-- ==== Sys2Proof/Machine/State.lean ====
section
/-! DEFINITION. The state of the FBC as plain data (10_state.md R30 to R52), with the model's own fields for the parameters,
the draws and the host's moves; the outcomes' reasons; the state after power-on. -/

namespace Sys2Proof.Machine

open Sys2Proof

/-! ## The parts of the state -/

/-- `CFG`, DisplayConfig (R31). -/
structure Cfg where
  wiring : Wiring
  bus : Bit
  pinSdo : Byte
  pinSck : Byte
  pinCs : Byte
  pinDc : Byte
  pinRst : Byte
  pinBusy : Byte
  clkHz : Quad
deriving DecidableEq, Repr

/-- `TS`, TransportState (R34); it exists only while a bus is held. -/
structure Transport where
  mode : Bit
  bush : Bit
  hz : Quad
deriving DecidableEq, Repr

/-- The output pins whose last level is state (R37). -/
inductive Pin where
  | cs
  | dc
  | rst
deriving DecidableEq, Repr

/-- `PIN`: the last level driven on each output (R37). -/
structure Pins where
  cs : Bit
  dc : Bit
  rst : Bit
deriving DecidableEq, Repr

/-- A frame width of the serial bus: 8 or 9 bits (R49, R105). -/
inductive FrameWidth where
  | bits8
  | bits9
deriving DecidableEq, Repr

/-- `BUS`: the serial bus provider's current frame width and clock, external state (R49). -/
structure Bus where
  width : FrameWidth
  hz : Quad
deriving DecidableEq, Repr

/-- `SEQ`, the sequencer state (R41). -/
inductive Seq where
  | idle
  | waitingReady
  | transmitting
  | activating
deriving DecidableEq, Repr

/-- `STATUS`: the seven status codes (60_exceptions.md R300). -/
inductive Status where
  | ok
  | notInitialized
  | alreadyInitialized
  | invalidArgument
  | transportError
  | notSupported
  | busy
deriving DecidableEq, Repr

/-- The four delays the FBC ever sleeps (R321): T_RST, T_SWRST, T_POLL, T_SETTLE. `Duration.micros` gives each its lower bound. -/
inductive Duration where
  | rst
  | swrst
  | poll
  | settle
deriving DecidableEq, Repr

/-- One serial frame: format F8 (4-wire) or F9 (3-wire) (30_encoding.md R105). -/
inductive Frame where
  | f8 (payload : BitVec 8)
  | f9 (v : BitVec 9)
deriving DecidableEq, Repr

/-- The events of the trace (00_scope.md R17). -/
inductive Event where
  | pinSet (p : Pin) (l : Bit)
  | busyRead (l : Bit)
  | delay (d : Duration)
  | frame (f : Frame)
  | busInit (b : Bit) (hz : Quad) (r : Nat)
  | busCfg (w : FrameWidth) (hz : Quad)
  | busDeinit (b : Bit)
deriving DecidableEq, Repr

/-- What a byte that no cell lists reads as: 0xFF (the cleared plane, R36, R214), or an unspecified byte, the free
value of this number (U2, U3; log 12). -/
inductive Fill where
  | ones
  | free (seed : Nat)
deriving DecidableEq, Repr

/-- One byte-addressed space: a plane (R35) or HBUF (R76). Canonical form: `Mem.wf`. -/
structure Mem where
  fill : Fill
  cells : List Host.Cell
deriving DecidableEq, Repr

/-- Draws of one kind still to come: the values given, then the free values from number `used` on (R13; log 5). -/
structure Feed (α : Type) where
  given : List α
  used : Nat
deriving DecidableEq, Repr

/-- The host operations that send panel commands, with their operand latches (R43, R111). -/
inductive Sending where
  | init
  | deinit
  | wrbuf (plane : Plane)
  | softstart (strength time minOff : Half)
  | update (type : Half)
  | wrupd (type : Half)
deriving DecidableEq, Repr

/-- A host operation seen between two of its micro-operations: which one, and how many lines of its pseudocode are done (R45 (b)). -/
structure Underway where
  op : Sending
  done : Nat
deriving DecidableEq, Repr

/-- The host-visible registers other than CMD (R47), index 1 to 11. -/
inductive HostReg where
  | status
  | rdata
  | state
  | cfgMode
  | cfgPinSdo
  | cfgPinSck
  | cfgPinCs
  | cfgPinDc
  | cfgPinRst
  | cfgPinBusy
  | cfgClkHz
deriving DecidableEq, Repr

/-- What the host can do at the FBC's port (R14, R47, R76, R341). -/
inductive HostMove where
  /-- Write a descriptor to CMD: starts a host operation (R43). -/
  | writeCmd (w : BitVec 128)
  /-- Read CMD, which is write-only (R47). -/
  | readCmd
  /-- Write a register (R47). -/
  | writeReg (r : HostReg) (v : Quad)
  /-- Read a register (R47). -/
  | readReg (r : HostReg)
  /-- Fill one byte of HBUF (R76). -/
  | writeHbuf (address : Nat) (v : Byte)
  /-- Loss and return of power (R341). -/
  | powerCycle
deriving DecidableEq, Repr

/-! ## The state -/

/-- The state of the machine (R30) and the model's own fields. -/
structure State where
  /-- The implementation parameters of R9; the model's own field, never written (log 7). -/
  params : Params
  /-- `CFG` (R31). -/
  cfg : Cfg
  /-- `INIT` (R33). -/
  initialised : Bool
  /-- `TS` (R34). -/
  ts : Option Transport
  /-- `PL[black]` (R35). -/
  black : Mem
  /-- `PL[red]` (R35). -/
  red : Mem
  /-- `PIN` (R37). -/
  pin : Pins
  /-- `SEQ` (R41). -/
  seq : Seq
  /-- `STATUS` (R39). -/
  status : Status
  /-- `RDATA` (R40). -/
  rdata : Bit
  /-- `CMD`'s latch while an operation is pending (R43; log 3). -/
  cmd : Option CmdWord
  /-- The operation under way, with its latches (R43) and its place in the order of its micro-operations (R45); `none` between
  host operations, which is all a run ever sees (R15; log 31). -/
  underway : Option Underway
  /-- `TR`, the trace, oldest event first (R50). -/
  tr : List Event
  /-- `BUS` (R49). -/
  bus : Bus
  /-- `HBUF` (R76). -/
  hbuf : Mem
  /-- The host's moves still to come; the model's own field (log 4). -/
  hostMoves : List HostMove
  /-- What the host's last register read returned; the model's own field (log 18). -/
  hostRead : Quad
  /-- BUSY levels to come (R38). -/
  busyFeed : Feed Bit
  /-- Transferred counts to come (R142). -/
  countFeed : Feed Nat
  /-- Achieved rates to come (R152). -/
  rateFeed : Feed Nat
  /-- Bus states to come (R49). -/
  busFeed : Feed Bus
  /-- How many free values have been taken; the model's own field (log 5). -/
  nextFree : Nat
deriving DecidableEq, Repr

/-! ## Why a step can stop -/

/-- Faults. -/
inductive Fault where
  /-- The host writes an HBUF address at or beyond HBUF_SIZE, which does not exist (R76). Raised by the host's own move,
  never by an operation. Safe: the model stops where the hardware's answer is unknown. -/
  | hbufAddress
deriving DecidableEq, Repr

/-- Refusals. -/
inductive Refusal where
  /-- The instruction has no meaning in this model yet; raised by `exec` only. Safe. -/
  | notModelled (mnemonic : String)
  /-- A host operation begins while another is executing: SEQ not Idle, or one under way (R16, R356, U1). Raised by `step`.
  Safe. -/
  | concurrentOperation
  /-- DRAWPIC or DRAWSTR reads HBUF at or beyond HBUF_SIZE (R76, U3). Safe. -/
  | hbufOverrun
  /-- A transport read in 4-wire wiring (R148, U4); no host operation makes one. Safe. -/
  | fourWireRead
  /-- The host reads CMD, which is write-only (R47). Raised by the host's own move. Safe. -/
  | cmdIsWriteOnly
deriving DecidableEq, Repr

/-! ## Power-on (R52, R340) -/

/-- The state right after power-on (R52, R340). Values the spec leaves unspecified: log 10 (CFG), 11 (PIN, RDATA),
12 (planes and HBUF), 6 and 33 (BUS). -/
def State.reset : State where
  params := Config.defaults
  cfg :=
    { wiring := .fourWire, bus := 0, pinSdo := 0, pinSck := 0, pinCs := 0, pinDc := 0, pinRst := 0, pinBusy := 0,
      clkHz := Config.clkDefault }
  initialised := false
  ts := none
  black := { fill := .free 1, cells := [] }
  red := { fill := .free 2, cells := [] }
  pin := { cs := 0, dc := 0, rst := 0 }
  seq := .idle
  status := .ok
  rdata := 0
  cmd := none
  underway := none
  tr := []
  bus := { width := .bits8, hz := 0 }
  hbuf := { fill := .free 0, cells := [] }
  hostMoves := []
  hostRead := 0
  busyFeed := { given := [], used := 0 }
  countFeed := { given := [], used := 0 }
  rateFeed := { given := [], used := 0 }
  busFeed := { given := [], used := 0 }
  nextFree := 3

end Sys2Proof.Machine
end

☆ ☆ ☆

All lines from the beginning of the listing through the one with "the draws and" are to be restated word for word, and only those.

-- ==== Sys2Proof/Machine/State.lean ====
section
/-! DEFINITION. The state of the FBC as plain data (10_state.md R30 to R52), with the model's own fields for the parameters,
the draws and the host's moves; the outcomes' reasons; the state after power-on. -/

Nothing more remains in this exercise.